Vincent Muller, Mitglied im Planungsstabs des französischen Außenministeriums, stellte fest, dass Russland, China und die USA einen klaren politischen Kurs hätten und daher gegenüber Europa im Vorteil seien. Europa könne nur stärker gegenüber seinen politischen Wettbewerbern auftreten, wenn es einen ebenso klaren Kurs führe und den Multilateralismus mit ebensolcher Deutlichkeit vertrete. Aber was sind die europäischen Hauptstädte dafür bereit aufzubringen? Dr. Jana Puglierin vom Think Tank European Counsil on Foreign Relations sah in der Macron-Merkel-Reaktion auf die Pandemie ein hoffnungsvolles und zugleich vorbildhaftes Signal dafür, dass Europa nunmehr gewillt sei, seine Kräfte zu bündeln.

Aber verfügt Europa tatsächlich auch über die Instrumente, die Regeln der Globalisierung im europäischen Sinne mitzugestalten, fragte Dr. Nico Lange, Leiter des Leitungsstabes im deutschen Verteidigungsministerium? Während die EU im Bereich des internationalen Handels und der internationalen Zusammenarbeit ihren Gestaltungsanspruch umzusetzen in der Lage sei, fehlten ihr auf anderen politischen Feldern dazu noch die Mittel.

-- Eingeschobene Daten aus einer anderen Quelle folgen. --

-- ==== Sys2Proof/Machine/Access.lean ====
section
/-!
DEFINITION. The device-memory accesses that instructions make (R272 to R296): kind, scope, ordering, names, the address operand and
its displacement. The operand log, the images and the memory instructions all read an access from here.
-/

namespace Sys2Proof.Machine

/-- An access as a word gives it: the address operand and the displacement in bytes (R275). -/
structure MemForm where
  acc : Access
  addr : Src
  disp : Int := 0

/-- Whether a plain load sign-extends (R273). -/
def loadSigned : LdKind → Bool
  | .i8 | .i16 => true
  | .n8 | .n16 | .b32 | .b64 | .b128 => false

/-- The displacement of a plain form (R275). -/
def dispOf (off : BitVec 6) (size : Nat) : Int := off.toInt * (size : Int)

/-- A plain load or store. -/
def plainForm (k : AccKind) (u : Bool) (d : Fin 64) (a : Src) (off : BitVec 6) (size : Nat) : MemForm :=
  ⟨{ kind := k, dest := d.val, uniform := u }, a, dispOf off size⟩

/-- An ordered load or store (R274). -/
def ordForm (load u : Bool) (o : OrdAcc) (d : Fin 64) (a : Src) : MemForm :=
  ⟨{ kind := if load then .load o.size false else .store o.size, scope := o.scope,
     order := if o.sc then .sc else if load then .acq else .rel, dest := d.val, uniform := u }, a, 0⟩

/-- An atomic in device memory (R282). -/
def atomForm (u : Bool) (op : AtomOp) (s : Scope) (o : Order) (d : Fin 64) (a : Src) : MemForm :=
  ⟨{ kind := .atom op, scope := s, order := o, dest := d.val, uniform := u }, a, 0⟩

/-- The device-memory access of an instruction, if it makes one. -/
def memForm : Instr → Option MemForm
  | .ld k d a off => some (plainForm (.load k.size (loadSigned k)) false d a off k.size)
  | .ldOrdered o d a => some (ordForm true false o d a)
  | .st k d a off => some (plainForm (.store k.size) false d a off k.size)
  | .stOrdered o d a => some (ordForm false false o d a)
  | .atom op (.dev s o) d a => some (atomForm false op s o d a)
  | .sts k d a s => some ⟨{ kind := .sts k.size, dest := d.val, aux := s.val }, a, 0⟩
  | .lda w d a t => some ⟨{ kind := .lda w, dest := d.val, aux := t.val }, a, 0⟩
  | .fetch f d a c => some ⟨{ kind := .fetch f, dest := d.val, aux := c.val }, a, 0⟩
  | .gather f d a c => some ⟨{ kind := .fetch f, dest := d.val, aux := c.val }, a, 0⟩
  | .sld (.plain k off) d a => some (plainForm (.load k.size (loadSigned k)) true d a off k.size)
  | .sld (.ordered o) d a => some (ordForm true true o d a)
  | .sst (.plain k off) d a => some (plainForm (.store k.size) true d a off k.size)
  | .sst (.ordered o) d a => some (ordForm false true o d a)
  | .satom op (.dev s o) d a => some (atomForm true op s o d a)
  | .scas w (.dev s o) d a => some ⟨{ kind := .cas w, scope := s, order := o, dest := d.val, uniform := true }, a, 0⟩
  | .mon a => some ⟨{ kind := .mon, uniform := true }, a, 0⟩
  | .bcopySt d a last _ => some ⟨{ kind := .copySt, scope := .dv, order := .rel, dest := d.val, uniform := true }, .reg a last, 0⟩
  | _ => none

/-- Bytes of one value of scas (R286). -/
def casBytes : CasW → Nat
  | .b32 => 4
  | .b64 => 8
  | .b128 => 16

/-- Bytes an access touches; a fetch's first read is its handle. -/
def AccKind.size : AccKind → Nat
  | .load n _ | .store n | .sts n => n
  | .atom op => if op.w64 then 8 else 4
  | .cas w => casBytes w
  | .lda w => if w then 8 else 4
  | .mon | .copySt => 1
  | .fetch _ => 64

/-- Names the access writes: how many from its destination on, and the stamp pair of sts. -/
def Access.writes (a : Access) : List Nat :=
  let run (n : Nat) : List Nat := (List.range n).map fun k => a.dest + k
  match a.kind with
  | .load n _ => run ((n + 3) / 4)
  | .store _ | .mon => []
  | .atom op => run (if op.w64 then 2 else 1)
  | .cas w => run w.names
  | .sts _ => [a.aux, a.aux + 1]
  | .lda w => run (if w then 3 else 2)
  | .fetch f => run (f.names + 1)
  | .copySt => run 4

/-- Names of data or operands an access reads, beside its address. -/
def Access.reads (a : Access) : List Nat :=
  let run (from' n : Nat) : List Nat := (List.range n).map fun k => from' + k
  match a.kind with
  | .load _ _ | .mon | .copySt => []
  | .store n | .sts n => run a.dest ((n + 3) / 4)
  | .atom op => let w := if op.w64 then 2 else 1; run (a.dest + w) (op.span - w)
  | .cas w => run (a.dest + w.names) (2 * w.names)
  | .lda _ => [a.aux, a.aux + 1]
  | .fetch _ => [2 * a.aux, 2 * a.aux + 1]

/-- The access of a parsed word. -/
def parsedAccess (p : Option Parsed) : Option Access := (p.bind fun p => memForm p.instr).map fun f => f.acc

/-- The access of a word in an operand-log entry (R373): a lane opcode's own; a uniform opcode's is that of its lane twin, made once
for the course (R285, R235). -/
def accessOfWord (w : W32) : Access :=
  let n := w.toNat
  let once (p : Parsed) : Option Access := (parsedAccess (some p)).map fun a => { a with uniform := true }
  let a :=
    match fld n 24 8 with
    | 0xB0 => once (decLd .ld .ldOrdered n 0)
    | 0xB1 => once (decSt .st .stOrdered n 0)
    | 0xB4 => once (decAtom true .atom n 0)
    | 0xB5 =>
      match casWOf (fmF n), placeOf n with
      | some c, some (.dev s o) => some { kind := .cas c, scope := s, order := o, dest := fmD n, uniform := true }
      | _, _ => none
    | 0xC1 => some { kind := .copySt, scope := .dv, order := .rel, dest := fD n, uniform := true }
    | k => if k / 16 = 7 then parsedAccess (laneOps7 (k % 16) n 0) else none
  a.getD { kind := .mon, uniform := true }

end Sys2Proof.Machine
end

Deshalb sei es wichtig, den Dialog über unterschiedliche Auffassungen der Rolle Europas, über nationale Interessen und internationale Entwicklungen und Bedrohungen in aller Offenheit fortzusetzen. Lange betonte daher die Notwendigkeit von praktischen Ansätzen und konkreten Projekten zur Überwindung deutsch-französischer Differenzen. In der Industriepolitik und bei der Entwicklung gemeinsamer Plattformen für land- und luftgestützte Waffensysteme sah er erfolgversprechende Beispiele für diesen Kurs.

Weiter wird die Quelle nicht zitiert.